= Walter Raleigh (priest) =

English divine

Walter Raleigh or Ralegh (1586 – 10 October 1646) was an English divine, Dean of Wells from 1641. He died after a violent attack as a prisoner in his own deanery.

==Life==
Raleigh was the second son of Sir Walter Raleigh's elder brother, Sir Carew Raleigh, of Downton, Wiltshire. His mother was Dorothy, widow of Sir John Thynne, of Longleat, Wiltshire, and daughter of Sir William Wroughton, of Broad Hinton, Wiltshire. He was educated at Winchester School and at Magdalen Hall, Oxford, where he matriculated as commoner on 5 November 1602. He graduated B.A. in 1605 and M.A. in 1608.

Raleigh took holy orders, and in 1618 became chaplain to William Herbert, 3rd Earl of Pembroke. In 1620 he was presented by his patron to the rectory of Chedzoy, near Bridgwater, Somerset; in the following year he received the rectory of Wilton St Mary, Wiltshire. About 1630 he was chosen a chaplain-in-ordinary to Charles I, who admired his preaching. In 1632 he was made rector of Elingdon or Wroughton, and in 1635 of Street, Somerset. In 1634 he was minor prebendary of Combe in Wells Cathedral, and received besides the rectory of Street-cum-Walton. In 1636 he was created D.D. In 1637 he became dean and rector of St Buryan, Cornwall, and in 1641 he was chosen to succeed Dr George Warburton as dean of Wells.

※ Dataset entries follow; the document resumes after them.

/-! ### A faulted block (R293) -/

/-- What every step from a faulted state leaves: the registers that only the block writes, the fault, and
the draws of DISPATCH and of the handlers. DADDR the bus may clear. -/
structure FaultedFrame (s t : State) : Prop where
  pending : t.pending = s.pending
  cntr : t.cntr = s.cntr
  btable : t.btable = s.btable
  irqEn : t.irqEn = s.irqEn
  enabled : t.enabled = s.enabled
  fault : t.fault = s.fault
  handlerDraws : t.handlerDraws = s.handlerDraws
  epIdDraws : t.epIdDraws = s.epIdDraws
  daddr : t.daddr = s.daddr ∨ t.daddr = 0x0000#16

theorem FaultedFrame.withInputs (s : State) (xs : List Input) : FaultedFrame s (s.withInputs xs) :=
  ⟨rfl, rfl, rfl, rfl, rfl, rfl, rfl, rfl, .inl rfl⟩

/-- The schedule is outside the frame. -/
theorem FaultedFrame.of_withInputs {s t : State} {xs : List Input}
    (h : FaultedFrame (s.withInputs xs) t) : FaultedFrame s t :=
  ⟨h.pending, h.cntr, h.btable, h.irqEn, h.enabled, h.fault, h.handlerDraws, h.epIdDraws, h.daddr⟩

/-- A transaction keeps the fault that is recorded. -/
theorem BusFrame.faultedFrame {s t : State} (h : BusFrame s t) (hf : s.fault ≠ none) :
    FaultedFrame s t where
  pending := (congrArg State.pending h.rest :)
  cntr := (congrArg State.cntr h.rest :)
  btable := (congrArg State.btable h.rest :)
  irqEn := (congrArg State.irqEn h.rest :)
  enabled := (congrArg State.enabled h.rest :)
  fault := by
    obtain ⟨f, hs⟩ := Option.ne_none_iff_exists'.1 hf
    exact (h.fault f hs).trans hs.symm
  handlerDraws := (congrArg State.handlerDraws h.rest :)
  epIdDraws := (congrArg State.epIdDraws h.rest :)
  daddr := .inl (congrArg State.daddr h.rest :)

theorem busReset_faultedFrame {s : State} (h : s.attached = true) : FaultedFrame s (busReset s) := by
  rw [busReset, if_pos h]
  exact ⟨rfl, rfl, rfl, rfl, rfl, rfl, rfl, rfl, .inr rfl⟩

theorem BusInstr.faultedFrame {i : Instr} (hi : BusInstr i) {s t : State} (h : exec i s = .next t)
    (hf : s.fault ≠ none) : FaultedFrame s t := by
  obtain ⟨hframe, -⟩ | ⟨ha, rfl⟩ := bus_cases hi h
  · exact hframe.faultedFrame hf
  · exact busReset_faultedFrame ha

/-- Settles O53, by the two kinds of step from a faulted state: an input used up, or the bus. -/
theorem faultStopsTheBlock : Obligations.FaultStopsTheBlock := by
  intro s t hf h
  have hkind := step_of_fault hf h
  have hframe : FaultedFrame s t := by
    obtain rfl | ⟨bs, i, -, -, hi, hx⟩ := hkind
    · exact .withInputs s _
    · exact .of_withInputs (hi.faultedFrame hx hf)
  exact ⟨hkind, hframe.pending, hframe.cntr, hframe.btable, hframe.irqEn, hframe.enabled, hframe.fault,
    hframe.handlerDraws, hframe.epIdDraws, hframe.daddr⟩

/-! ### The recovery by a bus reset (R266, R323, R324) -/

/-- `Reset()` leaves no completion: not on slot 0, not on a declared half, and an undeclared half has none
under the invariant. -/
theorem State.afterReset_halfCompletion {s : State} (hacc : Accepted s.cfg) (hslots : SlotsRegistered s)
    (n : Fin 8) (d : Dir) : halfCompletion d (s.afterReset.eprAt n) = false := by
  have hval : (BitVec.ofNat 4 n.val).toNat = n.val := by
    rw [BitVec.toNat_ofNat]; exact Nat.mod_eq_of_lt (by omega)
  cases hr : registered s.cfg (BitVec.ofNat 4 n.val) d with
  | false =>
    rw [(State.afterReset_undeclared hr).1]
    exact (hslots n d hr).2
  | true =>
    obtain h0 | ⟨e, he, hnumber, rfl⟩ := (registered_iff _ _ _).1 hr
    · have hn : n = 0 := Fin.ext (by rw [← hval, h0]; rfl)
      rw [hn, State.afterReset_zero hacc]
      cases d <;> rfl
    · exact (State.afterReset_declared hacc he (by rw [hnumber, hval])).done

theorem Ready.afterReset_pendingSet {s : State} (h : Ready s) : s.afterReset.pendingSet = [] := by
  refine pendingSet_nil_iff.2 fun n _ => ?_
  have hdone := State.afterReset_halfCompletion h.accepted h.inv.slots n
  exact Bool.or_eq_false_iff.2 ⟨hdone .dirOut, hdone .dirIn⟩

/-- A ready block without a fault waits at address 0 after `Reset()`. -/
theorem Ready.waitingAt_afterReset {s : State} (h : Ready s) (hf : s.fault = none) :
    WaitingAt s.afterReset 0#7 := by
  have hslot := State.afterReset_zero h.accepted
  constructor
  case ready => exact h.afterReset
  case noFault => rw [State.afterReset_fault, hf]
  case noReset => rw [State.afterReset_istr]; decide
  case noEvent => exact h.afterReset_pendingSet
  case daddr => rw [State.afterReset_daddr]; decide
  all_goals
    rw [hslot]
    decide

/-- The Handler call that serves a bus reset is `Reset()` alone. -/
theorem Ready.step_reset {s : State} (h : Ready s) (hf : s.fault = none)
    (hr : Istr.resetFlag s.istr = true) {xs : List Input} (hx : s.inputs = .irq :: xs) :
    step s = .next (s.withInputs xs).afterReset := by
  have hnone : Istr.ctr (s.withInputs xs).afterReset.istrView = false := by
    rw [State.istrView_ctr, State.istrCtr, (h.withInputs xs).afterReset_pendingSet]
    rfl
  have hreset : Istr.resetFlag (s.withInputs xs).istrView = true := by
    rwa [State.istrView_reset, State.withInputs_istr]
  rw [step_input (i := .handler) h.accepted hx (h.handlerEnabled hf (.inr hr)) rfl,
    (h.withInputs xs).accepted.exec_handler_of_reset hreset, hnone, if_neg Bool.false_ne_true]

/-- What a bus reset leaves of a ready block (R266). -/
structure BusResetDone (s t : State) : Prop where
  ready : Ready t
  reset : Istr.resetFlag t.istr = true
  fault : t.fault = s.fault
  hist : t.hist = s.hist ++ [.busReset]
  inputs : t.inputs = s.inputs
  pma : t.pma = s.pma

theorem Ready.busReset_done {s : State} (h : Ready s) : BusResetDone s (busReset s) := by
  have hready : Ready (busReset s) :=
    ⟨(busReset_cfg s).symm ▸ h.accepted, busReset_inv h.inv, (busReset_stickyFrame s).enabled h.enabled⟩
  rw [busReset, if_pos h.attached] at hready ⊢
  exact ⟨hready, Istr.resetFlag_withReset _, rfl, rfl, rfl, rfl⟩

theorem Ready.step_busReset {s : State} (h : Ready s) {xs : List Input}
    (hx : s.inputs = .bus [0x00#8] :: xs) :
    ∃ t, step s = .next t ∧ BusResetDone (s.withInputs xs) t :=
  ⟨_, step_input h.accepted hx h.attached decode_bus_reset, (h.withInputs xs).busReset_done⟩

/-- Settles O58: the bus reset leaves the block ready with RESET set, and `Reset()` does the rest. -/
theorem busResetRecovers : Obligations.BusResetRecovers := by
  intro s rest h hf hx
  obtain ⟨u, hu, hdone⟩ := h.step_busReset hx
  have hfault : u.fault = none := hdone.fault.trans hf
  have hready : Ready (u.withInputs rest) := hdone.ready.withInputs rest
  refine ⟨_, ⟨u, hu, _, hdone.ready.step_reset hfault hdone.reset hdone.inputs, rfl⟩,
    hready.waitingAt_afterReset hfault, ?_, State.afterReset_inputs _, fun x => ?_,
    State.afterReset_zero hready.accepted⟩
  · rw [State.afterReset_hist]
    exact hdone.hist
  · refine State.readByte_congr ?_ x
    rw [State.afterReset_pma]
    exact hdone.pma

end Sys2Proof.Machine
end

section
/-! PROOFS. The bus agent (46_bus_environment.md R261 to R266): a token that nothing answers, an accepted
SETUP, an IN by STAT_TX, and a bus reset. -/

namespace Sys2Proof.Machine

open Sys2Proof

/-! ### A token that nothing answers (R261 to R263) -/

/-- A token for another device, or to a number that no slot answers, reaches no slot. -/
theorem tokenSlot_none {s : State} {a : BitVec 7} {ep : BitVec 4} {d : Dir}
    (h : s.forThisDevice a = false ∨ ∀ n : Fin 8, n.val < s.cfg.numEpSlots →
      Epr.ea (s.eprAt n) ≠ ep ∨ halfStat d (s.eprAt n) = .disabled) : s.tokenSlot a ep d = none := by
  rw [State.tokenSlot]
  obtain hother | hnone := h
  · rw [hother, if_neg Bool.false_ne_true]
  · rw [slotFor_none hnone, ite_self]

/-- A SETUP is accepted only by the slot that its token reaches. -/
theorem setupSlot_none_of_tokenSlot {s : State} {a : BitVec 7} {ep : BitVec 4}
    (h : s.tokenSlot a ep .dirOut = none) : s.setupSlot a ep = none := by
  refine Option.eq_none_iff_forall_ne_some.2 fun m hm => ?_
  obtain ⟨ha, hslot, -⟩ := setupSlot_some hm
  simp [tokenSlot_of_slotFor ha hslot] at h

/-- A SETUP is accepted only by a CONTROL slot. -/
theorem setupSlot_none_of_not_control {s : State} {a : BitVec 7} {ep : BitVec 4} {n : Fin 8}
    (hn : s.slotFor ep .dirOut = some n) (htype : Epr.epType (s.eprAt n) ≠ epTypeControl) :
    s.setupSlot a ep = none := by
  refine Option.eq_none_iff_forall_ne_some.2 fun m hm => ?_
  obtain ⟨-, hslot, hcontrol⟩ := setupSlot_some hm
  obtain rfl : m = n := Option.some.inj (hslot.symm.trans hn)
  exact htype hcontrol

section unanswered
variable {a : BitVec 7} {ep : BitVec 4} {s : State}

theorem busSetup_unanswered (h : s.setupSlot a ep = none) (data : List Byte) :
    busSetup a ep data s = .ok (s.observe (.setup a ep data .noResponse)) := by rw [busSetup, h]

theorem busOut_unanswered (h : s.tokenSlot a ep .dirOut = none) (data : List Byte) :
    busOut a ep data s = .ok (s.observe (.out a ep data .noResponse)) := by rw [busOut, h]
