/-- A peer and census unit after a restart (R155), with the identity of the part and the previous number that the
restart leaves.  Candidate and start mode are set at the restart's end (R186, log entry 7). -/
def PeerCensus.fresh (identity : Identity) (previous : Nat) : PeerCensus where
  ownNumber := 0
  identity := identity
  mode := .claiming
  candidate := none
  tries := 0
  previous := previous
  claimWaiting := false
  peers := List.replicate 30 none
  sweep := none
  poll := .idle
  pollResult := none
  attention := []

/-- The outbound queues after a restart (R167). -/
def OutboundQueues.fresh : OutboundQueues where
  air := []
  routine := []
  ringPointer := 0
  sequence := 0
  backpressure := .admitting

/-- The equipment port at the start of a restart (R179), with the group enables in use. -/
def EquipmentPort.fresh (enables : BitVec 5) : EquipmentPort where
  port := .starting
  inProgress := none
  response := none
  portOut := []
  overruns := 0
  fifo := []
  overflows := 0
  flags := 0
  groups := 0
  enables := enables
  atn := false

/-- The restart record before the first restart has ended (DESIGN CHOICE, log entry 7: R187 gives no value). -/
def RestartRecord.first : RestartRecord where
  cause := .power
  kind := .cold
  outcome := .noMemory
  startMode := .claiming
  clamped := 0
  values := Config.defaults

/-- The part just after power was applied: the cold restart of cause POWER has begun and every block is in its
cold restart state (R180, R181); the image has not been read yet, so the values in use are the defaults
(DESIGN CHOICE, log entry 7).  The command RESTART_END ends the restart. -/
def State.reset : State where
  rls := { items := [] }
  tke := TakeEngine.fresh
  fck := FrameClock.fresh Config.defaults.inputEnables
  tmc := TimingComputer.fresh
  fsc := FireScheduler.fresh
  lne := LineEngine.fresh
  pcu := PeerCensus.fresh Config.resetIdentity 0
  obq := OutboundQueues.fresh
  eqp := EquipmentPort.fresh Config.defaults.groupEnables
  sul := { phase := .restarting .cold, cause := .power, values := Config.defaults, record := RestartRecord.first,
           resetInput := false }
  pulseRest := []
  pending := []

/-! ### The named updates of a state, one for each field (their lemmas stand in Laws/State.lean) -/

def State.setRls (r : RunList) (s : State) : State := { s with rls := r }
def State.setTke (t : TakeEngine) (s : State) : State := { s with tke := t }
def State.setFck (f : FrameClock) (s : State) : State := { s with fck := f }
def State.setTmc (t : TimingComputer) (s : State) : State := { s with tmc := t }
def State.setFsc (f : FireScheduler) (s : State) : State := { s with fsc := f }
def State.setLne (l : LineEngine) (s : State) : State := { s with lne := l }
def State.setPcu (p : PeerCensus) (s : State) : State := { s with pcu := p }
def State.setObq (q : OutboundQueues) (s : State) : State := { s with obq := q }
def State.setEqp (e : EquipmentPort) (s : State) : State := { s with eqp := e }
def State.setSul (u : StartupLoader) (s : State) : State := { s with sul := u }
def State.setPulseRest (r : List PulsePart) (s : State) : State := { s with pulseRest := r }
def State.setPending (q : List Instr) (s : State) : State := { s with pending := q }

end Sys2Proof.Machine
end

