-- ==== Sys2Proof/Machine/Fire.lean ====
section
/-! DEFINITION. The Fire Scheduler's operations (chapter 5): the fire queue, the placing of an element, the overflow,
the execution of PRIME and GO, and the fire lines. -/

namespace Sys2Proof.Machine

/-! ### The fire queue (R79 to R81) -/

/-- An entry placed after the last entry whose due is at or before its own (R80). -/
def insertEntry (e : FireEntry) : List FireEntry → List FireEntry
  | [] => [e]
  | x :: l =>
    if (x :: l).any fun y => Count.atOrBefore y.due e.due then x :: insertEntry e l else e :: x :: l

/-- The fire queue written. -/
def State.setQueue (q : List FireEntry) (s : State) : State := s.setFsc { s.fsc with queue := q }

/-- The free entries of the fire queue (R79). -/
def FireScheduler.free (f : FireScheduler) : Nat := Config.fireCapacity - f.queue.length

/-- An entry belongs to an element. -/
def FireEntry.isOf (id : ItemId) (e : Nat) (x : FireEntry) : Bool := x.item == id && x.element == e

/-- Withdrawal of an element (R81). -/
def State.withdraw (id : ItemId) (e : Nat) (s : State) : State :=
  s.setQueue (s.fsc.queue.filter fun x => !x.isOf id e)

/-- The GO entry that the queue holds for an element. -/
def State.goEntry (s : State) (id : ItemId) (e : Nat) : Option FireEntry :=
  s.fsc.queue.find? fun x => x.isOf id e && x.action == .go

/-- The queue holds an entry for an element. -/
def State.hasEntry (s : State) (id : ItemId) (e : Nat) : Bool := s.fsc.queue.any (FireEntry.isOf id e)

/-- A RELEASE event for an element that is PRIMED (R8, R81). -/
def State.releaseIfPrimed (id : ItemId) (x : Element) (s : State) : State :=
  if x.state = .primed then s.post (.release id x.id) else s

/-- `f` applied for each element of an item in element-ID order, each as the step before left it (R80). -/
def State.eachElement (id : ItemId) (f : Element → State → State) (s : State) : State :=
  (s.elementIds id).foldl (fun t e => match t.findElement id e with | none => t | some x => f x t) s

/-! ### Placing an element (R82 to R86) -/

/-- The overflow rule (R82). -/
def State.overflow (id : ItemId) (e : Nat) (s : State) : State :=
  let s := (s.modElement id e fun x => { x.skip with late := 0 }).raise .fireOverflow
  if s.fsc.latch then s
  else
    let s := s.autoAttention .fireOverflow id
    s.setFsc { s.fsc with latch := true }

/-- The late frames of a GO: the frames by which it falls after its due, saturating at 255 (R86). -/
def lateOf (due go : Count) : Nat := min Config.byteMax (Count.diff due go).toNat

/-- An item with the late frames of one element written, the item's own raised to them (R6, R86). -/
def Item.writeLate (e late : Nat) (i : Item) : Item :=
  { i.modElement e (fun x => { x with late := late }) with lateFrames := max i.lateFrames late }

/-- The entries that an element needs placed all together, or none of them and the overflow rule (R80, R82); with the
GO placed, its lateness is recorded (R86).  The second answer is whether the GO fell after its due. -/
def State.placeEntries (id : ItemId) (e : Nat) (prime : Option Count) (go due : Count) (st : ElementState)
    (s : State) : State × Bool :=
  let needed : List FireEntry :=
    (match prime with | some q => [⟨q, .prime, id, e⟩] | none => []) ++ [⟨go, .go, id, e⟩]
  if s.fsc.free < needed.length then (s.overflow id e, false)
  else
    let late := lateOf due go
    let s := s.setQueue (needed.foldl (fun q x => insertEntry x q) s.fsc.queue)
    let s := s.modElement id e fun x => { x with state := st, remainder := none }
    let s := s.modItem id (Item.writeLate e late)
    (if 0 < late then s.raise .prerollShort else s, decide (0 < late))

/-- The due frame of an element of an item on air from `S` with planned duration `P` (R83).  An END due that would
come before S is S. -/
def dueOf (S : Count) (P : Nat) (x : Element) : Count :=
  match x.anchor with
  | .start => S + BitVec.ofNat 32 x.offset
  | .ending => S + BitVec.ofNat 32 (P - x.offset)

/-- An element placed as not primed (R84): a GO at its due, and for a primable element a PRIME at the later of the
earliest frame and the due less p, with the GO at least p frames after it. -/
def State.placeUnprimed (id : ItemId) (x : Element) (earliest due : Count) (s : State) : State × Bool :=
  if x.primable then
    let p : Count := BitVec.ofNat 32 x.preRoll
    let prime := Count.later earliest (due - p)
    s.placeEntries id x.id (some prime) (Count.later due (prime + p)) due .scheduled
  else s.placeEntries id x.id none due due .scheduled

/-- An element already primed at frame `Q`: one GO at the later of its due and Q + p; it is PRIMED (R85). -/
def State.placePrimed (id : ItemId) (x : Element) (Q due : Count) (s : State) : State × Bool :=
  s.placeEntries id x.id none (Count.later due (Q + BitVec.ofNat 32 x.preRoll)) due .primed

/-- One operation that places GO entries for an item: `f` for each element in element-ID order, then at most one
PREROLL_SHORT ATTENTION (R80, R86). -/
def State.placeEach (id : ItemId) (f : Element → State → State × Bool) (s : State) : State :=
  let r := (s.elementIds id).foldl (fun (t : State × Bool) e =>
    match t.1.findElement id e with
    | none => t
    | some x => let u := f x t.1; (u.1, t.2 || u.2)) (s, false)
  if r.2 then r.1.autoAttention .prerollShort id else r.1

/-- Priming at standby of one element (R87): a PRIME at now + 1, or the overflow rule. -/
def State.primeElement (id : ItemId) (x : Element) (s : State) : State :=
  if !x.primable then s
  else if s.fsc.free < 1 then s.overflow id x.id
  else
    let s := s.setQueue (insertEntry ⟨s.nextFrame, .prime, id, x.id⟩ s.fsc.queue)
    s.modElement id x.id fun y => { y with state := .scheduled }

/-- Scheduling of one element at a take (R88), for an item on air from `S` whose take was placed at `arrival`. -/
def State.scheduleElement (id : ItemId) (S arrival : Count) (P : Nat) (retake : Bool) (x : Element) (s : State) :
    State × Bool :=
  let afresh : State × Bool :=
    let s := (s.withdraw id x.id).modElement id x.id Element.reset
    s.placeUnprimed id x (Count.later (arrival + 1) S) (dueOf S P x)
  match x.state, x.primeFrame with
  | .primed, some Q => if retake then afresh else s.placePrimed id x Q (dueOf S P x)
  | _, _ => afresh

/-- Rescheduling of one element on a change of P of the on-air item (R9). -/
def State.rescheduleElement (id : ItemId) (S : Count) (P : Nat) (x : Element) (s : State) : State × Bool :=
  if x.anchor = .ending ∧ (x.state = .scheduled ∨ x.state = .primed) then
    let due := dueOf S P x
    let due := if Count.atOrBefore due s.now then s.nextFrame else due
    let s := s.withdraw id x.id
    match x.state, x.primeFrame with
    | .primed, some Q => s.placePrimed id x Q due
    | _, _ => s.placeUnprimed id x s.nextFrame due
  else (s, false)

/-- Rescheduling of the on-air item's END-anchored elements with its new P (R9). -/
def State.reschedule (i : Item) (s : State) : State :=
  match i.airStart with
  | none => s
  | some S => s.placeEach i.id (State.rescheduleElement i.id S i.duration)

/-- The placing of an element loaded into the on-air item (R16). -/
def State.placeLoaded (i : Item) (x : Element) (s : State) : State × Bool :=
  let due := dueOf (i.airStart.getD s.now) i.duration x
  if Count.before due s.now then (s.modElement i.id x.id Element.skip, false)
  else if i.held then
    (s.modElement i.id x.id fun y =>
      { y with state := .held, remainder := some (max 1 (Count.diff s.now due).toNat) }, false)
  else s.placeUnprimed i.id x s.nextFrame (if due = s.now then s.nextFrame else due)

/-- The placing of a HELD element at a RESUME (R45). -/
def State.resumeElement (id : ItemId) (x : Element) (s : State) : State × Bool :=
  if x.state = .held then
    let due := s.now + BitVec.ofNat 32 (x.remainder.getD 1)
    match x.primeFrame with
    | some _ => s.placeEntries id x.id none due due .primed
    | none => s.placeUnprimed id x s.nextFrame due
  else (s, false)

/-! ### Leaving the queue -/

/-- The HOLD of one element (R44): one that is SCHEDULED, PRIMED or SUPPRESSED and holds a GO entry. -/
def State.holdElement (id : ItemId) (x : Element) (s : State) : State :=
  match s.goEntry id x.id with
  | none => s
  | some g =>
    if x.state = .scheduled ∨ x.state = .primed ∨ x.state = .suppressed then
      (s.withdraw id x.id).modElement id x.id fun y =>
        { y with state := .held, remainder := some (max 1 (Count.diff s.now g.due).toNat) }
    else s

/-- The CLEAR of one element of the on-air item that holds an entry (R43 step 4). -/
def State.clearElement (id : ItemId) (x : Element) (s : State) : State :=
  if s.hasEntry id x.id then
    ((s.withdraw id x.id).modElement id x.id Element.skip).releaseIfPrimed id x
  else s

/-- The elements of an item withdrawn with their RELEASE events and no further change (R39, retake). -/
def State.withdrawElement (id : ItemId) (x : Element) (s : State) : State :=
  (s.withdraw id x.id).releaseIfPrimed id x

/-! ### The fire lines (R92 to R96) -/

/-- A fire line's state. -/
def FireScheduler.line (f : FireScheduler) (n : Nat) : FireLine := f.lines.getD n .inactive

/-- One fire line written. -/
def State.setLine (n : Nat) (l : FireLine) (s : State) : State := s.setFsc { s.fsc with lines := s.fsc.lines.set n l }

/-- A line's mode is LEVEL (R183). -/
def State.isLevel (s : State) (n : Nat) : Bool := s.values.lineModes.getLsbD n

/-- The end frame of a hold that begins now (R94). -/
def State.holdEnd (s : State) (duration : Nat) : Count := s.now + BitVec.ofNat 32 (max duration 1)

/-- A GO on fire line `n`, by its line mode (R92 to R95). -/
def State.driveLine (n : Nat) (id : ItemId) (x : Element) (s : State) : State × LineOutcome :=
  if s.isLevel n then
    let s' := s.setLine n (.held id x.id (s.holdEnd x.duration))
    match s.fsc.line n with
    | .held _ _ _ => (s', .restarted)
    | _ => (s', .held)
  else
    match s.fsc.line n with
    | .pulsing i e b =>
      if b = s.now then ((s.raise .pulseMerged).post (.pulseMerged n i e id x.id), .merged)
      else (s.setLine n (.pulsing id x.id s.now), .pulsed)
    | _ => (s.setLine n (.pulsing id x.id s.now), .pulsed)

/-- A PULSING line whose pulse began at an earlier pulse becomes INACTIVE (R89 step 1). -/
def FireLine.endPulse (now : Count) : FireLine → FireLine
  | .pulsing i e b => if b = now then .pulsing i e b else .inactive
  | l => l

/-- A HELD line whose end frame is now becomes INACTIVE (R89 step 2). -/
def FireLine.endHold (now : Count) : FireLine → FireLine
  | .held i e f => if f = now then .inactive else .held i e f
  | l => l

/-- Every hold ends at a CLEAR (R43 step 6, R96). -/
def FireLine.dropHold : FireLine → FireLine
  | .held _ _ _ => .inactive
  | l => l

/-- The fire lines changed one by one. -/
def State.mapLines (f : FireLine → FireLine) (s : State) : State := s.setFsc { s.fsc with lines := s.fsc.lines.map f }

/-! ### Executing the queue (R89 to R91) -/

/-- A suppressed element (R48): no prime frame. -/
def Element.suppress (x : Element) : Element :=
  { x with state := .suppressed, primeFrame := none, remainder := none }

/-- The GO of an element executed now, from the queue or by FORCE take-off behaviour (R48, R91). With a BOTH target the
line is driven before the GO event is posted, so a merging GO posts PULSE_MERGED before it. DEDUCED (log entry 50): the
event carries the outcome that the line rules decide, and no rule says outright which event stands first. Unsafe. -/
def State.fireGo (id : ItemId) (e : Nat) (s : State) : State :=
  match s.findElement id e with
  | none => s
  | some x =>
    if s.suppresses then s.modElement id e Element.suppress
    else
      let s := s.modElement id e fun y => { y with state := .fired, remainder := none }
      match x.target with
      | .line n => (s.driveLine n id x).1
      | .event => s.post (.go id e x.late .none)
      | .both n =>
        let r := s.driveLine n id x
        r.1.post (.go id e x.late r.2)

/-- The PRIME of an element executed now (R48, R90). -/
def State.firePrime (id : ItemId) (e : Nat) (s : State) : State :=
  match s.findElement id e with
  | none => s
  | some x =>
    if s.suppresses then s.modElement id e Element.suppress
    else
      (s.modElement id e fun y => { y with state := .primed, primeFrame := some s.now }).post
        (.prime id e x.preRoll ((s.goEntry id e).map (·.due)))

/-- The head entry is due at or before now (R89 step 3). -/
def State.headDue (s : State) : Bool :=
  match s.fsc.queue with
  | [] => false
  | e :: _ => Count.atOrBefore e.due s.now

/-- The head entry removed and executed (R89 step 3). -/
def State.executeHead (s : State) : State :=
  match s.fsc.queue with
  | [] => s
  | e :: l =>
    let s := s.setQueue l
    match e.action with
    | .prime => s.firePrime e.item e.element
    | .go => s.fireGo e.item e.element

/-- At most `n` due entries executed, one after another (R89 step 3). -/
def State.passEntries : Nat → State → State
  | 0, s => s
  | n + 1, s => if s.headDue then s.executeHead.passEntries n else s

/-- The pass over the queue (R89 step 3); an execution places no entry, so the entries held bound it. -/
def State.pass (s : State) : State := s.passEntries s.fsc.queue.length

end Sys2Proof.Machine
end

Among Raleigh's friends were Lucius Cary, 2nd Viscount Falkland, Henry Hammond, William Chillingworth, and Edward Hyde, Earl of Clarendon. A royalist and a member of the Falkland circle, Raleigh suffered during the First English Civil War. While he was attending the king, his rectory-house at Chedzoy was plundered by the parliamentarians, his property stolen, his cattle driven away, and his wife and children expelled from their home. But in the western counties fortune was for some time favourable to the king, and Raleigh was enabled to return to Chedzoy. He continued to live there in safety until the defeat of George Goring, lord Goring, at Langport in 1645. Raleigh then fled to Bridgwater, and on the fall of the town (21 July 1645) surrendered to the parliamentarians. From Bridgwater he was sent a prisoner to Chedzoy, but on account of his weakness he was allowed to live in free custody in his own house.

The departure of Fairfax and Cromwell was for Raleigh the beginning of new troubles. One Henry Jeanes, being anxious, it is said, to secure the rectory for himself, carried off the dean to Ilchester, and there had him lodged in the county gaol. From Ilchester the prisoner was removed to Banwell, and then to the deanery, Wells, where he was entrusted to the care of David Barrett, a shoemaker.

==Death==
Raleigh was harshly dealt with, and mortally wounded in a scuffle. According to Simon Patrick, Raleigh was murdered while attempting to screen from Barrett's curiosity a letter that he had written to his wife. He died on 10 October 1646, and was buried in the choir of Wells Cathedral, before the dean's stall.

Raleigh's eldest son George attempted to bring Barrett to justice. A priest-vicar of Wells named Standish was arrested for having permitted the burial of the dean in the cathedral, and kept in custody. The handling of these matters in the Sufferings of the Clergy by John Walker, half a century later, has been used to illustrate the methods and problems of Walker's historiography.

==Works==
Raleigh's papers were preserved in the family, and thirteen of his sermons were given by his widow to Simon Patrick, who published them in 1679, with a biographical notice, and a Latin poem written in praise of Raleigh by a Cambridge admirer, who is probably Patrick himself. The volume is entitled Reliquiæ Raleighanæ, being Discourses and Sermons on several subjects, by the Reverend Dr. Walter Raleigh. The editor praises Raleigh's quickness of wit, ready elocution, and mental powers, but says that he 'was led to imitate too far a very eminent man,' whose name is not given.

In 1719 Laurence Howell published Certain Queries proposed by Roman Catholicks, and answered by Dr. Walter Raleigh, with an account of Raleigh copied from Patrick. Of a tract on the millennium which Raleigh is said to have written, no trace remains.

==Family==
Between 1620 and 1623 Raleigh married Maria, daughter of Sir Ralph Gibbs. During the civil war she took refuge at Downton, where she was joined by her husband.